Stored data entries
○ ○ ○

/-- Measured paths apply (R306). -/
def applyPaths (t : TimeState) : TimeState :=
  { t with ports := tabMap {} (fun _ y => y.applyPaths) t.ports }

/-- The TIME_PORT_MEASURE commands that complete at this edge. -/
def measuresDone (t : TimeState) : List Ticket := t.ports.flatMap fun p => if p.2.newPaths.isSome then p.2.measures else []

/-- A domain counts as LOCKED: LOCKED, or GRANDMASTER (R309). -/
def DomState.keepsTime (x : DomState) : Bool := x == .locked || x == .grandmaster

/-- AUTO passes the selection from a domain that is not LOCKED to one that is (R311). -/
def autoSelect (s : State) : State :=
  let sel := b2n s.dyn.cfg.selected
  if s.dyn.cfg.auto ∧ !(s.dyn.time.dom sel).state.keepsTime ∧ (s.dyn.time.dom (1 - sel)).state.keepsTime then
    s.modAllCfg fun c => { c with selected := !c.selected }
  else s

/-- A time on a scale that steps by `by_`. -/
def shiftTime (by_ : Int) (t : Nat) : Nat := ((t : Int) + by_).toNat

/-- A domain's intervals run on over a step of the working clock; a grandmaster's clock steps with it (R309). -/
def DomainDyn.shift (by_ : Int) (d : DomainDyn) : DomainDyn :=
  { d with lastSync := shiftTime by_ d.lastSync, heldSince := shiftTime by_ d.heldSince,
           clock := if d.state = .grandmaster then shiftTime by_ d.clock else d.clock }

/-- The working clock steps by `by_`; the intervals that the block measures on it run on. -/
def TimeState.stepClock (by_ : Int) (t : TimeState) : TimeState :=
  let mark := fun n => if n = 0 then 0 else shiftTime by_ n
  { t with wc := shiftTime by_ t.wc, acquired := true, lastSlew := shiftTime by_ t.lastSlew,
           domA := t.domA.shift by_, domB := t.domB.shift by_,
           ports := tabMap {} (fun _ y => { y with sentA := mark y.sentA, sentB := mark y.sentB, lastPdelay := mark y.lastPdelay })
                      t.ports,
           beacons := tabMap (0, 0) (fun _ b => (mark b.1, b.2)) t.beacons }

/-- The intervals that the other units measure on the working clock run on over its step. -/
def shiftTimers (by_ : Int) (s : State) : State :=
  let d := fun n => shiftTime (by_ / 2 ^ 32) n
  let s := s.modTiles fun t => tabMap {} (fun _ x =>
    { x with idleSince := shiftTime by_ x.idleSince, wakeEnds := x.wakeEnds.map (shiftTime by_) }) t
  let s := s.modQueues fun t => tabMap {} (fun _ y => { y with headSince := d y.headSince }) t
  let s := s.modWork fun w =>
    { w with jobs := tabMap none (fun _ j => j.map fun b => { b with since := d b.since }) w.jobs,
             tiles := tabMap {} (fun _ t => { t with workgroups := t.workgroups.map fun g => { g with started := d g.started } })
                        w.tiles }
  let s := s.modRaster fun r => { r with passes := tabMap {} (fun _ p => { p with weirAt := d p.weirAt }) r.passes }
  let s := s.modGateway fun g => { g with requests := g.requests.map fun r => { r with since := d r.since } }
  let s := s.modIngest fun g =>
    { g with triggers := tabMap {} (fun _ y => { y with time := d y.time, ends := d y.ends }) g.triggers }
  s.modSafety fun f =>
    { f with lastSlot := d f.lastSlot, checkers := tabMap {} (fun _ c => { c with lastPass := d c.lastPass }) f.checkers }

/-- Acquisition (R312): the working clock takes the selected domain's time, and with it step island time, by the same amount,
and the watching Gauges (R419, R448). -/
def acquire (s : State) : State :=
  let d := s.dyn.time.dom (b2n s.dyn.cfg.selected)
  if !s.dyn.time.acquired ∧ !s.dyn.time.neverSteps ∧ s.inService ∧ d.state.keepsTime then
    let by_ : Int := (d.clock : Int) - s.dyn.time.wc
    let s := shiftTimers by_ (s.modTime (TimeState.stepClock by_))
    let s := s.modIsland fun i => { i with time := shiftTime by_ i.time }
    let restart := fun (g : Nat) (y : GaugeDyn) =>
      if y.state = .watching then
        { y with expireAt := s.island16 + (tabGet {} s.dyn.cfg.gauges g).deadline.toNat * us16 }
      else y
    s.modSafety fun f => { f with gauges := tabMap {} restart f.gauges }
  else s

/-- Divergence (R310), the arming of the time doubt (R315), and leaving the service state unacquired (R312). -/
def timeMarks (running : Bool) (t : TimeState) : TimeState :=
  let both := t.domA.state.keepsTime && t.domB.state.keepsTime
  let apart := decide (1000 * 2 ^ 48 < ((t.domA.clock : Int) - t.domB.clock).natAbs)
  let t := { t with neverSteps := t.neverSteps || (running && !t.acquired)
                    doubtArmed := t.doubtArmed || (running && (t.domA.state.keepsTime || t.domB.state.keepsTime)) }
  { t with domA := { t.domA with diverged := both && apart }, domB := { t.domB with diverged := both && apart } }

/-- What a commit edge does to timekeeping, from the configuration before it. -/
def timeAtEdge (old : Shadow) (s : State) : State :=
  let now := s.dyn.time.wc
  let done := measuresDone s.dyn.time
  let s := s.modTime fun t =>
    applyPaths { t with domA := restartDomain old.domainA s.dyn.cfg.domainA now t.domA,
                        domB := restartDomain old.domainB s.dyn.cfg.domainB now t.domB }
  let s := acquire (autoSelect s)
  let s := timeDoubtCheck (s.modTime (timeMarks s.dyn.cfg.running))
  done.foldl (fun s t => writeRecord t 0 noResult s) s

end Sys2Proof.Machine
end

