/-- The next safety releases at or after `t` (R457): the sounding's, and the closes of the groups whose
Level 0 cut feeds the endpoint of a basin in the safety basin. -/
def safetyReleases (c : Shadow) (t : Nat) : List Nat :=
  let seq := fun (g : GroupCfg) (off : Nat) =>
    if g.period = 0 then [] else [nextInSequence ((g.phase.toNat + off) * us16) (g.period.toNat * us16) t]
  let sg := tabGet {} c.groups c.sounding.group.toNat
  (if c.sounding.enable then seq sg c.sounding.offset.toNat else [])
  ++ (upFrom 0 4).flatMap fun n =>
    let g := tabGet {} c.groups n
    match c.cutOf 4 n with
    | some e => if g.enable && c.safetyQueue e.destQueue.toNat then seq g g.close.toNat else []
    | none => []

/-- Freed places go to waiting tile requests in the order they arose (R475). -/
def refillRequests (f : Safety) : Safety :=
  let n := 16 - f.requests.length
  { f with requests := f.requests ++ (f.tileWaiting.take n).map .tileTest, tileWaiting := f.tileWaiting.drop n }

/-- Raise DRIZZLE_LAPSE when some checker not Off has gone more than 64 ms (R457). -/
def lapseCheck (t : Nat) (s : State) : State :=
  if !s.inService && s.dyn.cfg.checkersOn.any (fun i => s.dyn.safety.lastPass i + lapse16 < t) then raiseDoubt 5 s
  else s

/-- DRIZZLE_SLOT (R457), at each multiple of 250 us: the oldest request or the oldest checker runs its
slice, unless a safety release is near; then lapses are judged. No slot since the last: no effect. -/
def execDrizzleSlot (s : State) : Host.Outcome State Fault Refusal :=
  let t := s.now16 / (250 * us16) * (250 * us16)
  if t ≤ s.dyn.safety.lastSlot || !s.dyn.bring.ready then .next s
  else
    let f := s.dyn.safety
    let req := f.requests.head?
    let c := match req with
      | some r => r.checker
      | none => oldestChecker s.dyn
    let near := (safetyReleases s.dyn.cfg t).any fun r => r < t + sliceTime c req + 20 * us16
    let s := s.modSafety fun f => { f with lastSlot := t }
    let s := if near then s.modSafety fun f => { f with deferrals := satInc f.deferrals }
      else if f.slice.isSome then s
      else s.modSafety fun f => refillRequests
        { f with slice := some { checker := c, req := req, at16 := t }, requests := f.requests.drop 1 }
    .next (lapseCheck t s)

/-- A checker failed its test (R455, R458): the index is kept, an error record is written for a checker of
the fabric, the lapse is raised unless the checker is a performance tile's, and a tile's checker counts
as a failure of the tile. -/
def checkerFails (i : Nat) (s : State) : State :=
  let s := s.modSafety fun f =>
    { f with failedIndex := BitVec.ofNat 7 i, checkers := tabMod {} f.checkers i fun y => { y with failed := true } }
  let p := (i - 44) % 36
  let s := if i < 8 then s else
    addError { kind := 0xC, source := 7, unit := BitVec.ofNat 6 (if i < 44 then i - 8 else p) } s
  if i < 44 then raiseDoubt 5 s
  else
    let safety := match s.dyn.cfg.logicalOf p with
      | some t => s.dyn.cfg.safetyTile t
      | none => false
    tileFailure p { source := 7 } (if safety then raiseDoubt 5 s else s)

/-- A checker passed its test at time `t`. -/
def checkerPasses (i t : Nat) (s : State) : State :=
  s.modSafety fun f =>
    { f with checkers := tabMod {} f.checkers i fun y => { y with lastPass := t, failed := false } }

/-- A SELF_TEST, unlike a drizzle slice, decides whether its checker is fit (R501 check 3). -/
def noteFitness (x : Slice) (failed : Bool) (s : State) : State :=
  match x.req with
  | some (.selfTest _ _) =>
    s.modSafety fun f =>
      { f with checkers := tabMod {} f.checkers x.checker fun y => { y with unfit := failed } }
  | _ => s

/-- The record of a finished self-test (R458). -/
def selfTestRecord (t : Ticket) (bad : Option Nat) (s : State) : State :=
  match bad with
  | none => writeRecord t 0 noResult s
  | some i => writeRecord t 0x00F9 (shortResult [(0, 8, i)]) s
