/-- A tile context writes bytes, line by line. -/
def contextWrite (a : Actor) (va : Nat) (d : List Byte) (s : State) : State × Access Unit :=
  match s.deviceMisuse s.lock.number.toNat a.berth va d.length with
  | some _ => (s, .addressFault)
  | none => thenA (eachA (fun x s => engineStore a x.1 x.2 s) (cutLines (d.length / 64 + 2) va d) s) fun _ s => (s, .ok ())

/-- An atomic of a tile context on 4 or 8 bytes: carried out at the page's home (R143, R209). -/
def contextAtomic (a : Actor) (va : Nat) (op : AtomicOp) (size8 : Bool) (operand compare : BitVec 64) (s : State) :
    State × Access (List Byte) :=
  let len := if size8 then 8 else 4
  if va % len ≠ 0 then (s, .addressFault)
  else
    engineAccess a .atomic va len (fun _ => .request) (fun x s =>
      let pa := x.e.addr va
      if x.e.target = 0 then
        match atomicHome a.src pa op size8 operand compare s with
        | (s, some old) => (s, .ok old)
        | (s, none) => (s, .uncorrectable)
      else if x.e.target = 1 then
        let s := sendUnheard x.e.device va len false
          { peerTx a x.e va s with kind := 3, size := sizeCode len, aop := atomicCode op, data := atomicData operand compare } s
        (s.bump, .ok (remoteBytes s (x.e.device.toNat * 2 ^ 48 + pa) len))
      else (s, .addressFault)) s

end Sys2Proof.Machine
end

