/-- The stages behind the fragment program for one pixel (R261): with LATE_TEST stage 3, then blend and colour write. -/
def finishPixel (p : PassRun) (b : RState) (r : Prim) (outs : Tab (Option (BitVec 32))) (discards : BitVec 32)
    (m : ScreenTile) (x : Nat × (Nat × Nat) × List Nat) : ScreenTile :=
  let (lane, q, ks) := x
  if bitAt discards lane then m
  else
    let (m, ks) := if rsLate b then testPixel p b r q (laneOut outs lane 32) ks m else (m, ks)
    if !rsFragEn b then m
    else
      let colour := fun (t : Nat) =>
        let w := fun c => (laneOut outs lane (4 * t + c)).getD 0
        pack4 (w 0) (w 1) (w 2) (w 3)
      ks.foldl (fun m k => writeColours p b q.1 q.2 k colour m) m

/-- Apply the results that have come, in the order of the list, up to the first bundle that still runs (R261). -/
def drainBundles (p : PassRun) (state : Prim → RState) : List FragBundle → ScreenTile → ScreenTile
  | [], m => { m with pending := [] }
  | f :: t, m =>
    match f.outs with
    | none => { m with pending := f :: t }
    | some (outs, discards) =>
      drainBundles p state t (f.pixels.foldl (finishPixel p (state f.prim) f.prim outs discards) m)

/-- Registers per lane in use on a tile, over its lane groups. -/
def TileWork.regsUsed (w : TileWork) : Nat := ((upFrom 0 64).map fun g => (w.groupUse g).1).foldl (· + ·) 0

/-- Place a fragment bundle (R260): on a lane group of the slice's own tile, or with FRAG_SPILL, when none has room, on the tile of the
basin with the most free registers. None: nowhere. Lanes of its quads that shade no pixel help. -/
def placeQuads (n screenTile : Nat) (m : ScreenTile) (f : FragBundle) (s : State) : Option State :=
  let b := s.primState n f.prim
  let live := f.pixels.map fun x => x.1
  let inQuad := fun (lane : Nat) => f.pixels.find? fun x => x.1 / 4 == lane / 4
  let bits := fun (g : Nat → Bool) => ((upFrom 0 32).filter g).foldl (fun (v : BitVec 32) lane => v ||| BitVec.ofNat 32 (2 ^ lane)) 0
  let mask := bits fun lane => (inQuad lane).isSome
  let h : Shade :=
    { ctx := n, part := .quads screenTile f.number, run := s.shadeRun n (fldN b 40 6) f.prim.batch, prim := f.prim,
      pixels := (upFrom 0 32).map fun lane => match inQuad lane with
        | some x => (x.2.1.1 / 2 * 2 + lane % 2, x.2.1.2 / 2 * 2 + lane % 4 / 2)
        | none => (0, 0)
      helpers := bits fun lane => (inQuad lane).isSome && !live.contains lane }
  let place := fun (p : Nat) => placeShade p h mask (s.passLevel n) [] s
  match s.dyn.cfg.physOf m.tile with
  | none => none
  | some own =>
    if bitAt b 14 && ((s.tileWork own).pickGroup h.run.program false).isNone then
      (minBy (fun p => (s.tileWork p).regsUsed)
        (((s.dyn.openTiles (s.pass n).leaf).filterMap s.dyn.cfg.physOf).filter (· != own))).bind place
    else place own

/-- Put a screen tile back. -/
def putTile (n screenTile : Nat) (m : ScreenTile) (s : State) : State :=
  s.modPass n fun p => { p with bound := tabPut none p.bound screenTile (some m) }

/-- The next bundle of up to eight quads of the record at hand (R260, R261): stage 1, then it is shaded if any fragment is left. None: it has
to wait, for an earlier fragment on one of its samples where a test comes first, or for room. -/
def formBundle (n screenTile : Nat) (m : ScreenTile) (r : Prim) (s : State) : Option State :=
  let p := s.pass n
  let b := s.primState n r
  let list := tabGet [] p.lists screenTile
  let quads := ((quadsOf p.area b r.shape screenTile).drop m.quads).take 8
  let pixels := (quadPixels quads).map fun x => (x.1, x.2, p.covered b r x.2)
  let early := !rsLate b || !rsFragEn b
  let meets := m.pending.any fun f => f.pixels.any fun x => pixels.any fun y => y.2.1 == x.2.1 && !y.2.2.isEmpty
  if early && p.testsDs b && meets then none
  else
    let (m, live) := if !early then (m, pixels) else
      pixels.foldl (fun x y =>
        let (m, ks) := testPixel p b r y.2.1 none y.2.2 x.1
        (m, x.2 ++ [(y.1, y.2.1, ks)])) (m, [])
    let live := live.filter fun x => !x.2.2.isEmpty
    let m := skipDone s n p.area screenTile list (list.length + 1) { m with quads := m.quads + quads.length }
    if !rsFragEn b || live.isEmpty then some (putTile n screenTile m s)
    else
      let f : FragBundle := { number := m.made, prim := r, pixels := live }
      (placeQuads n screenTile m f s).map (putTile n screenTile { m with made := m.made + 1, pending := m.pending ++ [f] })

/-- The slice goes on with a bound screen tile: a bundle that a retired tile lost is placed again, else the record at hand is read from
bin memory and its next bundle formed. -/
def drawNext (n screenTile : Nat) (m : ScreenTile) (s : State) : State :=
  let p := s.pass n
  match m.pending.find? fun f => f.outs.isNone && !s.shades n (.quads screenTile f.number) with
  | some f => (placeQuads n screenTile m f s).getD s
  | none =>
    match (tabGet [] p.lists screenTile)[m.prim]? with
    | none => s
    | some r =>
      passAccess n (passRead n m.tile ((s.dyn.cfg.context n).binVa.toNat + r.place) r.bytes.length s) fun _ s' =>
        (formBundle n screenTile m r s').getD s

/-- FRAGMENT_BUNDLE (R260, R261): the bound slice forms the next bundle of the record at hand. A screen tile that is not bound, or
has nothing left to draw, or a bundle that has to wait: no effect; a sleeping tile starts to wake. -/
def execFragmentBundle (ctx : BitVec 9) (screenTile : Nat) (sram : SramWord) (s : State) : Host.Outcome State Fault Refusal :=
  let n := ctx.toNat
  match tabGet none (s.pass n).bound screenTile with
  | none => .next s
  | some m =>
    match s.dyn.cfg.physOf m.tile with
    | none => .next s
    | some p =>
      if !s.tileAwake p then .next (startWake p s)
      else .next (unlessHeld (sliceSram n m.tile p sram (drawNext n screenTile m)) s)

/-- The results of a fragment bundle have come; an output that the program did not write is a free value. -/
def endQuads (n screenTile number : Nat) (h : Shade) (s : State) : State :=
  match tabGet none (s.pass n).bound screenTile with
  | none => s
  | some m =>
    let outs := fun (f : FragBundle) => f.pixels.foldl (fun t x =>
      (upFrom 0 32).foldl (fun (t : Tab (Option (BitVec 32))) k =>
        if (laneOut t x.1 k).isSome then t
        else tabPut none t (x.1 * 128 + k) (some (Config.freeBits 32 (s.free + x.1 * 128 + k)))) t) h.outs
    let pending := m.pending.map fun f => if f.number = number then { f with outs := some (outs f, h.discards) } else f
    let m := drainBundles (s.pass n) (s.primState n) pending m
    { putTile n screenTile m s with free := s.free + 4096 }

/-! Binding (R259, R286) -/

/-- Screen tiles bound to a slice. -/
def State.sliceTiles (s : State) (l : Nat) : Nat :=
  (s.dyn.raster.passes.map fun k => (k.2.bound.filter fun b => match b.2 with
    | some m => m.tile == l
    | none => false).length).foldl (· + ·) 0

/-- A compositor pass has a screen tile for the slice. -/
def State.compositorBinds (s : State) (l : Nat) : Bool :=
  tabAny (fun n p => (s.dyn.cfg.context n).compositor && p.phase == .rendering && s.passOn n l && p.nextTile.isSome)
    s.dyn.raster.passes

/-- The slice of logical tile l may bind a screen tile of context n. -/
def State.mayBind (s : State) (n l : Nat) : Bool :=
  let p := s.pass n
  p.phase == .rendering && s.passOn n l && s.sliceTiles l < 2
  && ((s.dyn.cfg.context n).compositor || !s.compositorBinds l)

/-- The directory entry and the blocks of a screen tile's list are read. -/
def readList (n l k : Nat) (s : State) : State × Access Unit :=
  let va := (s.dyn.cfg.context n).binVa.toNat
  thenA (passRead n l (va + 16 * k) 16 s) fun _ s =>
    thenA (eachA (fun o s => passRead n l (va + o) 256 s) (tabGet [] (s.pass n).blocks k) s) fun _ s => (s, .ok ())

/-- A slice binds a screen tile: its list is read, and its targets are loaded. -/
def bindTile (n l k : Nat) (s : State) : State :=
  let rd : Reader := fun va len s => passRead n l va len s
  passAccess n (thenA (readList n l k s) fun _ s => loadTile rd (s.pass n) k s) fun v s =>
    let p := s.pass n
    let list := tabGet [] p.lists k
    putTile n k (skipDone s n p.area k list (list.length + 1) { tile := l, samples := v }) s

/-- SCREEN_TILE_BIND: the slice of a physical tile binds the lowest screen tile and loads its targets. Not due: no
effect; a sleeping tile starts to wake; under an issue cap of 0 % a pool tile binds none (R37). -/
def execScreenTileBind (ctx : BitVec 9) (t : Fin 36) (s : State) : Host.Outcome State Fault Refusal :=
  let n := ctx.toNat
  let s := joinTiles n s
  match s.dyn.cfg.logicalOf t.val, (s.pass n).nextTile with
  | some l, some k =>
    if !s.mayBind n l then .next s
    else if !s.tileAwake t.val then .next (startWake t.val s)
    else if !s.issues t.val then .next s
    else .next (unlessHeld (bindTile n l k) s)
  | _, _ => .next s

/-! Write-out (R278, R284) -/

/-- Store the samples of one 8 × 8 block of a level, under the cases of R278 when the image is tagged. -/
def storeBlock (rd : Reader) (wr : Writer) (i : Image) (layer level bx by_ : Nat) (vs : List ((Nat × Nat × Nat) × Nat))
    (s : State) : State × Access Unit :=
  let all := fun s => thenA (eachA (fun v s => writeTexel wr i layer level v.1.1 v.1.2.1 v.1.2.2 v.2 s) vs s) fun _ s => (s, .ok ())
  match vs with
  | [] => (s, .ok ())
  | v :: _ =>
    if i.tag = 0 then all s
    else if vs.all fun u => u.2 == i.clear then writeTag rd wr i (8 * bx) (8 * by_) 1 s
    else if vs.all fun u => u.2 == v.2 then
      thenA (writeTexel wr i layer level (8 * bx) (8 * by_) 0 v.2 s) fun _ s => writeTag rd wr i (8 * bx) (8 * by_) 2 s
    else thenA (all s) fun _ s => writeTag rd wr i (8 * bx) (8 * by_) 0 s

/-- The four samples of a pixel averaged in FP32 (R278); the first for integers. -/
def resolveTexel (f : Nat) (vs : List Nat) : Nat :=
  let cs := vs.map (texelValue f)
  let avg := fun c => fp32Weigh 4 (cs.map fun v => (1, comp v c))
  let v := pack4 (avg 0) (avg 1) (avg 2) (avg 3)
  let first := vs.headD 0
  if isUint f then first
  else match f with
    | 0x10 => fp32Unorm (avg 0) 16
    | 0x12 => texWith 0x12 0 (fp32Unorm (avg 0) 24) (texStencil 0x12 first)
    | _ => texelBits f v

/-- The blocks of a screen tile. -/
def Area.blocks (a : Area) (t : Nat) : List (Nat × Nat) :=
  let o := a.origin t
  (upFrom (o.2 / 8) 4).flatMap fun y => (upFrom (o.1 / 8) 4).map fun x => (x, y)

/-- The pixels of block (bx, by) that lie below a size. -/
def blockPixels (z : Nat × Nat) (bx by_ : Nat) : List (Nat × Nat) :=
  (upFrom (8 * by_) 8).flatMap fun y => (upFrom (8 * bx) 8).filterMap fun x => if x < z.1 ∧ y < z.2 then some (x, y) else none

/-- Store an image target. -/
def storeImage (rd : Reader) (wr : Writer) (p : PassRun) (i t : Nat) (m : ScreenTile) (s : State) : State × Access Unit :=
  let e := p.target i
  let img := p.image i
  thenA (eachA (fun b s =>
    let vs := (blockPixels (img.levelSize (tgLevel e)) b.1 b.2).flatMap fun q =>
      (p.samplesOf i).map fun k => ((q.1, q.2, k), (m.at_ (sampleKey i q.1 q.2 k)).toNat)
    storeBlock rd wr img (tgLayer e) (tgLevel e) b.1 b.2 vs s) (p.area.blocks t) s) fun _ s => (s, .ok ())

○ ○ ○

## Exercise brief
Above are the records. Copy every line in them holding "logicalOf".

## Task solution
    let safety := match s.dyn.cfg.logicalOf p with
  match s.dyn.cfg.logicalOf t.val, (s.pass n).nextTile with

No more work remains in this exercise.